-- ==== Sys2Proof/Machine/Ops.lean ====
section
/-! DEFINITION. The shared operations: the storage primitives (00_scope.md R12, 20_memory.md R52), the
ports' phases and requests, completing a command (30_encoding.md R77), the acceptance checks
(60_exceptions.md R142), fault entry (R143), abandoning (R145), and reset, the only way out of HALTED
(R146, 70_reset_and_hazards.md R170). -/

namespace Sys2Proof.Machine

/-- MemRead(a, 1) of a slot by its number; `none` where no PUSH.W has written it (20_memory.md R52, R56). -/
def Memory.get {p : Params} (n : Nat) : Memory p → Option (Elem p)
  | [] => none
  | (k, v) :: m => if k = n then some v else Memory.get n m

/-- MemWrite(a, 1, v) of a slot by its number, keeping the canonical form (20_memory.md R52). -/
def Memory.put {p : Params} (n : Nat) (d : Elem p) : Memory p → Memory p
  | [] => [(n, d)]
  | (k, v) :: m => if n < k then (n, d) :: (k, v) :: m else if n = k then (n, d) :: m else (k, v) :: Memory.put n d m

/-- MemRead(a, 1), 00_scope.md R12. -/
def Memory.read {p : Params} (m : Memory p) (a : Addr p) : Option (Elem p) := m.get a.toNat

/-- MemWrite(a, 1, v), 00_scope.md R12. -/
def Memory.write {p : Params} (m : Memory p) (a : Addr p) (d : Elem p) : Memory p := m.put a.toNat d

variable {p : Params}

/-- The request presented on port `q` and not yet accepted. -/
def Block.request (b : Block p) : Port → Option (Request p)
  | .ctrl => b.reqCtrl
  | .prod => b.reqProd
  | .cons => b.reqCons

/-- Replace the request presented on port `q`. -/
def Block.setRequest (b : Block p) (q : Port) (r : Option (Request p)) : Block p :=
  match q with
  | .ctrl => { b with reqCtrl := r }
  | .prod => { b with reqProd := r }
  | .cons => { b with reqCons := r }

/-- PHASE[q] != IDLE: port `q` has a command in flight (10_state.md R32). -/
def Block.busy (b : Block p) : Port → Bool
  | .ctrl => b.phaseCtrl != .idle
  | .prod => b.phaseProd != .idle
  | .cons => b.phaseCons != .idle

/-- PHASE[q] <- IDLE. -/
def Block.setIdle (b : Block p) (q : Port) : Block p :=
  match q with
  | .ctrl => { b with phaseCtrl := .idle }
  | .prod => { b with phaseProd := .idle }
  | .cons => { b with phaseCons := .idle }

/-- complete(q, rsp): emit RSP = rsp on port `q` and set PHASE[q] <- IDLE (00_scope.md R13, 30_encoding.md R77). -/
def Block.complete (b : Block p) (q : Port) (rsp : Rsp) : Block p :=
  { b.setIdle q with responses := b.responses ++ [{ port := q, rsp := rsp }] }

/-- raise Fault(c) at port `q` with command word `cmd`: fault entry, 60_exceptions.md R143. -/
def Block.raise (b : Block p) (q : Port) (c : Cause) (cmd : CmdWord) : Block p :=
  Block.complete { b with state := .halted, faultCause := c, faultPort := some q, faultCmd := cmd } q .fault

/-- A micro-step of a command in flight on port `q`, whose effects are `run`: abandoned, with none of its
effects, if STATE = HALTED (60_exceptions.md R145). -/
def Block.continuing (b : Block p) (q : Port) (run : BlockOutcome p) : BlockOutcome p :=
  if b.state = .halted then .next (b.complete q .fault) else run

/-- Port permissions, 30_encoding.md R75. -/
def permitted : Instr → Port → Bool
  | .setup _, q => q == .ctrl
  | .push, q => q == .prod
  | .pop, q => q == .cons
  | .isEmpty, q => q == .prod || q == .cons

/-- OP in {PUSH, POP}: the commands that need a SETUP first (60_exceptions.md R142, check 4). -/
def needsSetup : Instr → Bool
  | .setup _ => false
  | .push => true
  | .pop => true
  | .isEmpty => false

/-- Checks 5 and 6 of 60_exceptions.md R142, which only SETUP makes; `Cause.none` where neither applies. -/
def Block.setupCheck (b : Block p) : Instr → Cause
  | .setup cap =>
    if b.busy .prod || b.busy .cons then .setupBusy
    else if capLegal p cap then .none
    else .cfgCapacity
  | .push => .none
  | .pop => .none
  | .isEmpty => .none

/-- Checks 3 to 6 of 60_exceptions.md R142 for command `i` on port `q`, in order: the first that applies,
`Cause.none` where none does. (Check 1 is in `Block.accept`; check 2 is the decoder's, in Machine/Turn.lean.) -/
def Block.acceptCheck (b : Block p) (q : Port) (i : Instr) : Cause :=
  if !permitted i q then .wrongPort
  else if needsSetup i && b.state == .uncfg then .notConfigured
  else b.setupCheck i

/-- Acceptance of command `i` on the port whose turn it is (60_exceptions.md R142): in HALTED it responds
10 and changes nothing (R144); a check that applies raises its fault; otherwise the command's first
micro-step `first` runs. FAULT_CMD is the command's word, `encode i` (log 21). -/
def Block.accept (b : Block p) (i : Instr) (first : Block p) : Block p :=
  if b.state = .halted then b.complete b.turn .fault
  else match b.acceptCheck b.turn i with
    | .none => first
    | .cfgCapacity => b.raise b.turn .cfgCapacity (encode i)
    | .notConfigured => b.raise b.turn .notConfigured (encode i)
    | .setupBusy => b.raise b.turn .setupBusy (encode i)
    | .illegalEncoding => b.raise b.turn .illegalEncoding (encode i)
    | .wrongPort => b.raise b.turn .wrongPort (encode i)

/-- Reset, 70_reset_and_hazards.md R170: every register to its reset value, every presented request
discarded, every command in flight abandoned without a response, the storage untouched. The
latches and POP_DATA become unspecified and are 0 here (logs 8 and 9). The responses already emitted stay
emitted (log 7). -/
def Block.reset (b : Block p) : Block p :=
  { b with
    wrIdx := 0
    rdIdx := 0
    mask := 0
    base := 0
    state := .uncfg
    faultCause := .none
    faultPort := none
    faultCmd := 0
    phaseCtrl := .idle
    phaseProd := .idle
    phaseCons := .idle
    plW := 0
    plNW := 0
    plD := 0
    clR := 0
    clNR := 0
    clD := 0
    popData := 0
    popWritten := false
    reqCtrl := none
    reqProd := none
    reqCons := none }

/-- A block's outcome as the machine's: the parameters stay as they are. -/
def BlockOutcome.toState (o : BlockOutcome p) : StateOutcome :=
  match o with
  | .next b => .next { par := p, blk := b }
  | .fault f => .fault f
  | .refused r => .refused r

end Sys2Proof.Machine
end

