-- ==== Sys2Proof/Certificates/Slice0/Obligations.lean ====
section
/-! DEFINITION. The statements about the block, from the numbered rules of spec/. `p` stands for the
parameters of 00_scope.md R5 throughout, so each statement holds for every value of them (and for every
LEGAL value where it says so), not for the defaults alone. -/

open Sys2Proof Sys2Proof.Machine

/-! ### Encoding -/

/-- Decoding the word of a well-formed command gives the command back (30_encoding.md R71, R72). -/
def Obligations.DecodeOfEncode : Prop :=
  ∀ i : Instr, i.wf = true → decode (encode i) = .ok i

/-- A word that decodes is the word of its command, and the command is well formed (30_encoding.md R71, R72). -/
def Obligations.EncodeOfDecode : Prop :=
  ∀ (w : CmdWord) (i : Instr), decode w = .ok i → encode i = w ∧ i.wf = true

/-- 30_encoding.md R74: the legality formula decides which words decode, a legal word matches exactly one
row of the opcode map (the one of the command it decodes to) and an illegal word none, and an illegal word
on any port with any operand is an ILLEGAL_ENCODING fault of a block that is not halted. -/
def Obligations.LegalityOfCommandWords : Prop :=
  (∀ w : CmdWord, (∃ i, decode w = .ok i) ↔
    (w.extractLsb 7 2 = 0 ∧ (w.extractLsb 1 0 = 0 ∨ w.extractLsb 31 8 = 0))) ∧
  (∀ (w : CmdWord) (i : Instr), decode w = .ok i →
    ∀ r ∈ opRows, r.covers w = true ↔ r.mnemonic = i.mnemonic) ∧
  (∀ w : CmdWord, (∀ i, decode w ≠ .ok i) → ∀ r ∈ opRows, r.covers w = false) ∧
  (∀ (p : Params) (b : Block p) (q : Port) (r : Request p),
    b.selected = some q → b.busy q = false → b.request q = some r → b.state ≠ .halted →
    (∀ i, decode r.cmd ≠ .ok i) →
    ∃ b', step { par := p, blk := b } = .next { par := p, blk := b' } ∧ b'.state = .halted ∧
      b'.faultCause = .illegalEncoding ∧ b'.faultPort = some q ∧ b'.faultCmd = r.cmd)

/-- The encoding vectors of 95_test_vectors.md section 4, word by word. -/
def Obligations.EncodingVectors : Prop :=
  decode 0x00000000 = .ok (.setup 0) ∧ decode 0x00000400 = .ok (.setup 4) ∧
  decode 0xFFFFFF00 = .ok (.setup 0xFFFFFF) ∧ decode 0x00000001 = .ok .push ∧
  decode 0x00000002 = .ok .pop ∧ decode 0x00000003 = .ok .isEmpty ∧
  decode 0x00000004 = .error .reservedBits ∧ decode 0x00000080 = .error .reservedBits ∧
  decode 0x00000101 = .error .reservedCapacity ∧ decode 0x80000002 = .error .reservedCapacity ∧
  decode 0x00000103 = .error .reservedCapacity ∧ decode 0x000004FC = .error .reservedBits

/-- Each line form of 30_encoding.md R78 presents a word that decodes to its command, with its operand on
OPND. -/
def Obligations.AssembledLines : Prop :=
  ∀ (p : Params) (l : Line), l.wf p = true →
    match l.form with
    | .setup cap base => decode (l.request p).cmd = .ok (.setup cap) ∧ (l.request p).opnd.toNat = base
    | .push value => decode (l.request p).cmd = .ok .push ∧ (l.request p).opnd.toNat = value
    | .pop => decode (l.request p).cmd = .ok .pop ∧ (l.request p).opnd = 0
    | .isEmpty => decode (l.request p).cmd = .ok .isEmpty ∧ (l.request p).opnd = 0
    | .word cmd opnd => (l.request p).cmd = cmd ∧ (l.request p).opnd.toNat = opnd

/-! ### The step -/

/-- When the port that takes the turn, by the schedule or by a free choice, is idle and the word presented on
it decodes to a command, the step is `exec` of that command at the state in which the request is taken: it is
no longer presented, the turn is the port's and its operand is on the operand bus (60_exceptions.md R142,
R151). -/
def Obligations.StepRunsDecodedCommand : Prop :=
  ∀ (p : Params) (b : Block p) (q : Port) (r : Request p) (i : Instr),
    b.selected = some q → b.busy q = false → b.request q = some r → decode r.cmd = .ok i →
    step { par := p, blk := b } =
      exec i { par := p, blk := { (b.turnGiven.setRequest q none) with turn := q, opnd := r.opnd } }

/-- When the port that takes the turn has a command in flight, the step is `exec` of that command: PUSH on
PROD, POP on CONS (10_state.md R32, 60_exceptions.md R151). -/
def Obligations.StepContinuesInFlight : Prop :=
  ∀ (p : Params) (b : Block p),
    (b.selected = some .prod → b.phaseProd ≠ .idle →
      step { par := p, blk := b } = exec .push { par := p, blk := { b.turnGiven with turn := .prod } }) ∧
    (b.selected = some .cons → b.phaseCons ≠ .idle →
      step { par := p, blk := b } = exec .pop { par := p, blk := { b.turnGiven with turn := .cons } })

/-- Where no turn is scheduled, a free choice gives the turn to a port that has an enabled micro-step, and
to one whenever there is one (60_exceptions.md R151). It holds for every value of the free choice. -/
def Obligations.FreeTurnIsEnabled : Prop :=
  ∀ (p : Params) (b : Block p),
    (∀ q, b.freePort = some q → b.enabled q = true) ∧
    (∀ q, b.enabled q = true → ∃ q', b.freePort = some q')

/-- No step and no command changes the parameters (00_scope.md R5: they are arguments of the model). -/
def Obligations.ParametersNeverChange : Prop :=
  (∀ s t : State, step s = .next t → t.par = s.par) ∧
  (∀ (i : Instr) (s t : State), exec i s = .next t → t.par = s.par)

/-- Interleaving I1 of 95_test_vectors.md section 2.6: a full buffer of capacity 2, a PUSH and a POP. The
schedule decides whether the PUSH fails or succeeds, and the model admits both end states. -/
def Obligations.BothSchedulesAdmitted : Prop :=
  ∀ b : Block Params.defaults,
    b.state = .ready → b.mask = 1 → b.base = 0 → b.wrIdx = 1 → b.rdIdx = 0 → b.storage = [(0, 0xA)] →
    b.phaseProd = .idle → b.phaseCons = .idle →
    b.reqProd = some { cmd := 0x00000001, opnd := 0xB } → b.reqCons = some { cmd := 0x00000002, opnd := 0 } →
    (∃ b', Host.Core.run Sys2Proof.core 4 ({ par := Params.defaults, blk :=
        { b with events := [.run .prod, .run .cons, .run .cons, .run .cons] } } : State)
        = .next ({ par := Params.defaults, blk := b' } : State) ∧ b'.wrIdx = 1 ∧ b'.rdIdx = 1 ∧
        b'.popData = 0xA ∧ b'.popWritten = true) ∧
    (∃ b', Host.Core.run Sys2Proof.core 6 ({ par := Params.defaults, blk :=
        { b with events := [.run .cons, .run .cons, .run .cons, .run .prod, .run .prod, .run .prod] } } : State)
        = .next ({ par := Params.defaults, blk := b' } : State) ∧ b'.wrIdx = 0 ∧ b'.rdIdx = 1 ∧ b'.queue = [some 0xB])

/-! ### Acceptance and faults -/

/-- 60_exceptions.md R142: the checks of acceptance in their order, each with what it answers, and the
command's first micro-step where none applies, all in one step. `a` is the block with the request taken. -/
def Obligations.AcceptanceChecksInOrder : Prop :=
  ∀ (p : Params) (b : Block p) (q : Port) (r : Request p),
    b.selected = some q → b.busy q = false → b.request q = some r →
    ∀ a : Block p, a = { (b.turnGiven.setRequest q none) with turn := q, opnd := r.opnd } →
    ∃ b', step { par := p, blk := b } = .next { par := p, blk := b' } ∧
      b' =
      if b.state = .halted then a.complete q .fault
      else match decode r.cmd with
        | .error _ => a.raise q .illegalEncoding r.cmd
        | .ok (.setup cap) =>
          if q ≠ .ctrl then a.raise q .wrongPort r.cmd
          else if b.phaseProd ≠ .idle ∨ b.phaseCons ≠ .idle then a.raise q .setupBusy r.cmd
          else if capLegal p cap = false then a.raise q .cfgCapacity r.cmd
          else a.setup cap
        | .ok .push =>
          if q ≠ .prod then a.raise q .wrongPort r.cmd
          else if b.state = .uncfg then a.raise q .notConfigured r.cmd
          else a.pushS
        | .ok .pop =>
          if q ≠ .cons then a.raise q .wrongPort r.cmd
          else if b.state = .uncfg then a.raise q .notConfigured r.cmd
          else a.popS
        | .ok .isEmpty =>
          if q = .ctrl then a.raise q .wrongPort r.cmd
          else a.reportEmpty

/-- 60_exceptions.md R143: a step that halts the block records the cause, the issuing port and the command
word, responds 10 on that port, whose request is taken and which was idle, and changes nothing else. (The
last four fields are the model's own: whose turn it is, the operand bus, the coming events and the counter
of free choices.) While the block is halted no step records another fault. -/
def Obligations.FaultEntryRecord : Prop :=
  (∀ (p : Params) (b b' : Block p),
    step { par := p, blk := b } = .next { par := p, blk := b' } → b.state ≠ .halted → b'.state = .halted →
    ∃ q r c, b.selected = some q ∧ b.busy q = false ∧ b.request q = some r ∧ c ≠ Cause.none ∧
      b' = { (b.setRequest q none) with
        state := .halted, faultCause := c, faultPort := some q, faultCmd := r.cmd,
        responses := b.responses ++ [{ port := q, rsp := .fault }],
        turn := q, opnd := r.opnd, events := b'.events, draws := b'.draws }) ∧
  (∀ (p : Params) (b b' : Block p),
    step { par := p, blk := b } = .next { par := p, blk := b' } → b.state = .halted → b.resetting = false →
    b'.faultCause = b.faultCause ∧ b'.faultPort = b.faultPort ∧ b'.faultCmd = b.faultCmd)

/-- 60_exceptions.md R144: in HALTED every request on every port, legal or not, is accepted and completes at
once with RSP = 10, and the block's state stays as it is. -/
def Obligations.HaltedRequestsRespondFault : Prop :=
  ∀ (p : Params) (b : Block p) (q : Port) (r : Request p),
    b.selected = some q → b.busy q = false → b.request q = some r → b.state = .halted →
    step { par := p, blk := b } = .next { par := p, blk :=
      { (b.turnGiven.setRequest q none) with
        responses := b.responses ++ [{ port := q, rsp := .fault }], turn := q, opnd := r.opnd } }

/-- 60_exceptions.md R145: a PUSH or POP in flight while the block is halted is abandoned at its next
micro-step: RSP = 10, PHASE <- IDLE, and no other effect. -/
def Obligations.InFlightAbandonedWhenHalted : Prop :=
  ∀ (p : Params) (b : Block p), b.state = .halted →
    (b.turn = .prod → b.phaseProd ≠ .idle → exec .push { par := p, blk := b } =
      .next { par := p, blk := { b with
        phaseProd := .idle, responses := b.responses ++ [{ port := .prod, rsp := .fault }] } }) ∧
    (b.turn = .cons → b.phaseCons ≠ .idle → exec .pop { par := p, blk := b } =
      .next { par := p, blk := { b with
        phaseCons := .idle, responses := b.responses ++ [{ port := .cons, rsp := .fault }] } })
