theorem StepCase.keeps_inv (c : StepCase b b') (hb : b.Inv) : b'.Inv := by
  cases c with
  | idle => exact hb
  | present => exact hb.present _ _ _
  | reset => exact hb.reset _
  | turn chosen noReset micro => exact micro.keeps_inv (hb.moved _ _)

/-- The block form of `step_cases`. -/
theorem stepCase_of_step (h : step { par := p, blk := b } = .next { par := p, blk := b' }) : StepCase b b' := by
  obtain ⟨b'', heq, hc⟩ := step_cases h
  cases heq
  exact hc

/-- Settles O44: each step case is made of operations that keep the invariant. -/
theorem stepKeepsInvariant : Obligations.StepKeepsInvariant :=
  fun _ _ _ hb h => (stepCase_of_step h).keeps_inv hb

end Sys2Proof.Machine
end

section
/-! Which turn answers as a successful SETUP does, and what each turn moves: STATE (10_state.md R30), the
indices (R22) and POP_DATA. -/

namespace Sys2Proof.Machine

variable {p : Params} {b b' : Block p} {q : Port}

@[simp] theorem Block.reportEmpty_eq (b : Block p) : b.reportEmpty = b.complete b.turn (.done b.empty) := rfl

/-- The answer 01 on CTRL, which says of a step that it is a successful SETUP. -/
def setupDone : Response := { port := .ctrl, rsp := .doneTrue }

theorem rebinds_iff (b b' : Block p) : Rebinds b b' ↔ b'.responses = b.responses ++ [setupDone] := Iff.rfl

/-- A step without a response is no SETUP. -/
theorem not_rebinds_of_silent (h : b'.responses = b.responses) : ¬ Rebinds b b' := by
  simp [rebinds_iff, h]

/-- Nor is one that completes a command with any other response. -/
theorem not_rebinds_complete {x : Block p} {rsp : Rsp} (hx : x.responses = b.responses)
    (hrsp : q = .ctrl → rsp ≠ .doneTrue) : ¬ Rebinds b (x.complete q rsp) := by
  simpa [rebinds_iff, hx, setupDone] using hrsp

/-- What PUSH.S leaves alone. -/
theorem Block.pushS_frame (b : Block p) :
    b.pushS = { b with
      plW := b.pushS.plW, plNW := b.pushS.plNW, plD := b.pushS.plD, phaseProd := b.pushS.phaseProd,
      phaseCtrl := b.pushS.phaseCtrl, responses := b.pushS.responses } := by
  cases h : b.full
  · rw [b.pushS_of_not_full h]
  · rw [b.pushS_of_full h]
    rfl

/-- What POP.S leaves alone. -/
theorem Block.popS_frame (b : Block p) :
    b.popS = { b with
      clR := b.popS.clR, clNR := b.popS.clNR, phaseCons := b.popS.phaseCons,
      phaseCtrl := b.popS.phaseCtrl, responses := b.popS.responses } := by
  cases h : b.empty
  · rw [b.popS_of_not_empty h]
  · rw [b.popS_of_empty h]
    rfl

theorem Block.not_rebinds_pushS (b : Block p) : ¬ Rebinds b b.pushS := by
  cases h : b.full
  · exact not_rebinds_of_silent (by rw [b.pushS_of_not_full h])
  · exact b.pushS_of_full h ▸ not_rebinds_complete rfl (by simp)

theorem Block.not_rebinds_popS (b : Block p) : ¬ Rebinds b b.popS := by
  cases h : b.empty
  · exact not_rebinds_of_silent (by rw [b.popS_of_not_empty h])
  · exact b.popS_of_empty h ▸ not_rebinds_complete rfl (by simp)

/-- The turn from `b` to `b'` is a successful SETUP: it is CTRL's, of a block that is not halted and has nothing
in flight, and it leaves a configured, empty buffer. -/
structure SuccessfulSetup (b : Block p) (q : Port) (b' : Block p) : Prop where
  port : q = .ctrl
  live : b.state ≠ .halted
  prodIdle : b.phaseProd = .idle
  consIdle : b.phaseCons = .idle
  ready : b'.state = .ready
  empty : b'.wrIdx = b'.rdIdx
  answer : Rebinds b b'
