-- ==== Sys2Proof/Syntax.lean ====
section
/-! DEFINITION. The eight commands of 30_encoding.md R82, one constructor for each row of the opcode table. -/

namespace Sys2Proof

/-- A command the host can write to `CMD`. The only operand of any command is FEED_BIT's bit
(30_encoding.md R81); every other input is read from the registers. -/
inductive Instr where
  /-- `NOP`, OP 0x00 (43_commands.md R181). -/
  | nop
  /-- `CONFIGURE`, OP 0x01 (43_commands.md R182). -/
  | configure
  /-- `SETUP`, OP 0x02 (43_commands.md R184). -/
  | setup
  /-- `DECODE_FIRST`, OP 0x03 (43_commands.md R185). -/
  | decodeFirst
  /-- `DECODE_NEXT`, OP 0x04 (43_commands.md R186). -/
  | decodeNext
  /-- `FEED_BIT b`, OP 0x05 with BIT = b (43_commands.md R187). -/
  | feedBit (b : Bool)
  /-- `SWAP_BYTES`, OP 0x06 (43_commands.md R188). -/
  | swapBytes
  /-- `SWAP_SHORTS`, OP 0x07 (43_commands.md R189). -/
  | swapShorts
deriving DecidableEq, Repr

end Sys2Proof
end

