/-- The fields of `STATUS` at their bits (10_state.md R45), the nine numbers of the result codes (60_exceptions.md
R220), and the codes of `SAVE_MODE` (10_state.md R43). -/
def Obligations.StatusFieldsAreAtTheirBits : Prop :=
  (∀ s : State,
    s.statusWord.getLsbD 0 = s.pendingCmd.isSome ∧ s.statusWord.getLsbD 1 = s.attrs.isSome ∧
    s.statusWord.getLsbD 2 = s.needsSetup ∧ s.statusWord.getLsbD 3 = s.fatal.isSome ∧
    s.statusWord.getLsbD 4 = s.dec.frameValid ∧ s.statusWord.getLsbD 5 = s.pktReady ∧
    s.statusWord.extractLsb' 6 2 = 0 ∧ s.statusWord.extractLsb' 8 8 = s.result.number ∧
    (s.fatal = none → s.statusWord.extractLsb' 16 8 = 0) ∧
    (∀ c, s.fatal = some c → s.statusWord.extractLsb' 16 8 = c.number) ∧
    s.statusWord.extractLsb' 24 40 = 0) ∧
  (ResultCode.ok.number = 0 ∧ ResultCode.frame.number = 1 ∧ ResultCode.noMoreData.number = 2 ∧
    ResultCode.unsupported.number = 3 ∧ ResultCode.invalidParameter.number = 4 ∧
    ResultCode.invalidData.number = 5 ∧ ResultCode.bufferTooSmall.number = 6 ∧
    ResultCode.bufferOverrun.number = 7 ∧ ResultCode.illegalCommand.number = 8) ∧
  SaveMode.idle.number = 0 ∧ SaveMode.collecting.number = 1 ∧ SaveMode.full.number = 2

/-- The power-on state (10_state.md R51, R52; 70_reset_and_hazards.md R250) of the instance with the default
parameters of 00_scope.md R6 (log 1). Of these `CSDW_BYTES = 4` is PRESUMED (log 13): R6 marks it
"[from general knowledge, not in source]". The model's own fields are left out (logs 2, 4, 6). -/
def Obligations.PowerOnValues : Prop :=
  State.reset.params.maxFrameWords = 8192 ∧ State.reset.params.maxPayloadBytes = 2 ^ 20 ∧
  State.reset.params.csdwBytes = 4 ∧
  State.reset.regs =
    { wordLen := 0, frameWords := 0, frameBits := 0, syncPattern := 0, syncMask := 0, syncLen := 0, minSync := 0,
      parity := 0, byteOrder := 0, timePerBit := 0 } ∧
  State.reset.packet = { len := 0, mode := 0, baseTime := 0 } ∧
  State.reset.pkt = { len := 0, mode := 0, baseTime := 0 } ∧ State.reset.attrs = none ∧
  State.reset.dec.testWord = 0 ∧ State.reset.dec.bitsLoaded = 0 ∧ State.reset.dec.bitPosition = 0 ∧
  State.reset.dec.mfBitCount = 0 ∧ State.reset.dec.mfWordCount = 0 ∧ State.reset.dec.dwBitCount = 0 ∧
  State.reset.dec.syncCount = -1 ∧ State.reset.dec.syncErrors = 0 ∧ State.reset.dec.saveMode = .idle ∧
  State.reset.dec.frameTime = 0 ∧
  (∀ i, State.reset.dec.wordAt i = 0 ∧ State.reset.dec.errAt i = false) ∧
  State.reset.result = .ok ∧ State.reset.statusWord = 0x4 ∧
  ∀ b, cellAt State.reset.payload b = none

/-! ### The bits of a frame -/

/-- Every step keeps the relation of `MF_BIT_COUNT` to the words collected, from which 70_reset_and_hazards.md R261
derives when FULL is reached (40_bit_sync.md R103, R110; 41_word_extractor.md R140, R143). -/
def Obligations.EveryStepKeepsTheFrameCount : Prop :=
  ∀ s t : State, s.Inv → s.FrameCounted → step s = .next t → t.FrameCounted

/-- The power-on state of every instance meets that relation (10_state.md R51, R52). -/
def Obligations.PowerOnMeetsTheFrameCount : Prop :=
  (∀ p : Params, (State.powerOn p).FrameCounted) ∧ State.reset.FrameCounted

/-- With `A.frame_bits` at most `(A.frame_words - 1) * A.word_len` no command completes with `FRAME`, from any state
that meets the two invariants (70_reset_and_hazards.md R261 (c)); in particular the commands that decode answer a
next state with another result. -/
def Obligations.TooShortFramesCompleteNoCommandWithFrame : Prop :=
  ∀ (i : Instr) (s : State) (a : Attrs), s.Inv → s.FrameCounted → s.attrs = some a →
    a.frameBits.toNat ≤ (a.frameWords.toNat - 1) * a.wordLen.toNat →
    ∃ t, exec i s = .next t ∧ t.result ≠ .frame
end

----------------

◆ **Instructions for the task**:
From the data above, return every line from the line that has "match o with" up to and including the line that has "(encode i) = .ok i", exactly.

◆ **Written answer**:
  match o with
  | .next b => .next { par := p, blk := b }
  | .fault f => .fault f
  | .refused r => .refused r

end Sys2Proof.Machine
end

-- ==== Sys2Proof/Certificates/Slice0/Obligations.lean ====
section
/-! DEFINITION. The statements about the block, from the numbered rules of spec/. `p` stands for the
parameters of 00_scope.md R5 throughout, so each statement holds for every value of them (and for every
LEGAL value where it says so), not for the defaults alone. -/

open Sys2Proof Sys2Proof.Machine

/-! ### Encoding -/

/-- Decoding the word of a well-formed command gives the command back (30_encoding.md R71, R72). -/
def Obligations.DecodeOfEncode : Prop :=
  ∀ i : Instr, i.wf = true → decode (encode i) = .ok i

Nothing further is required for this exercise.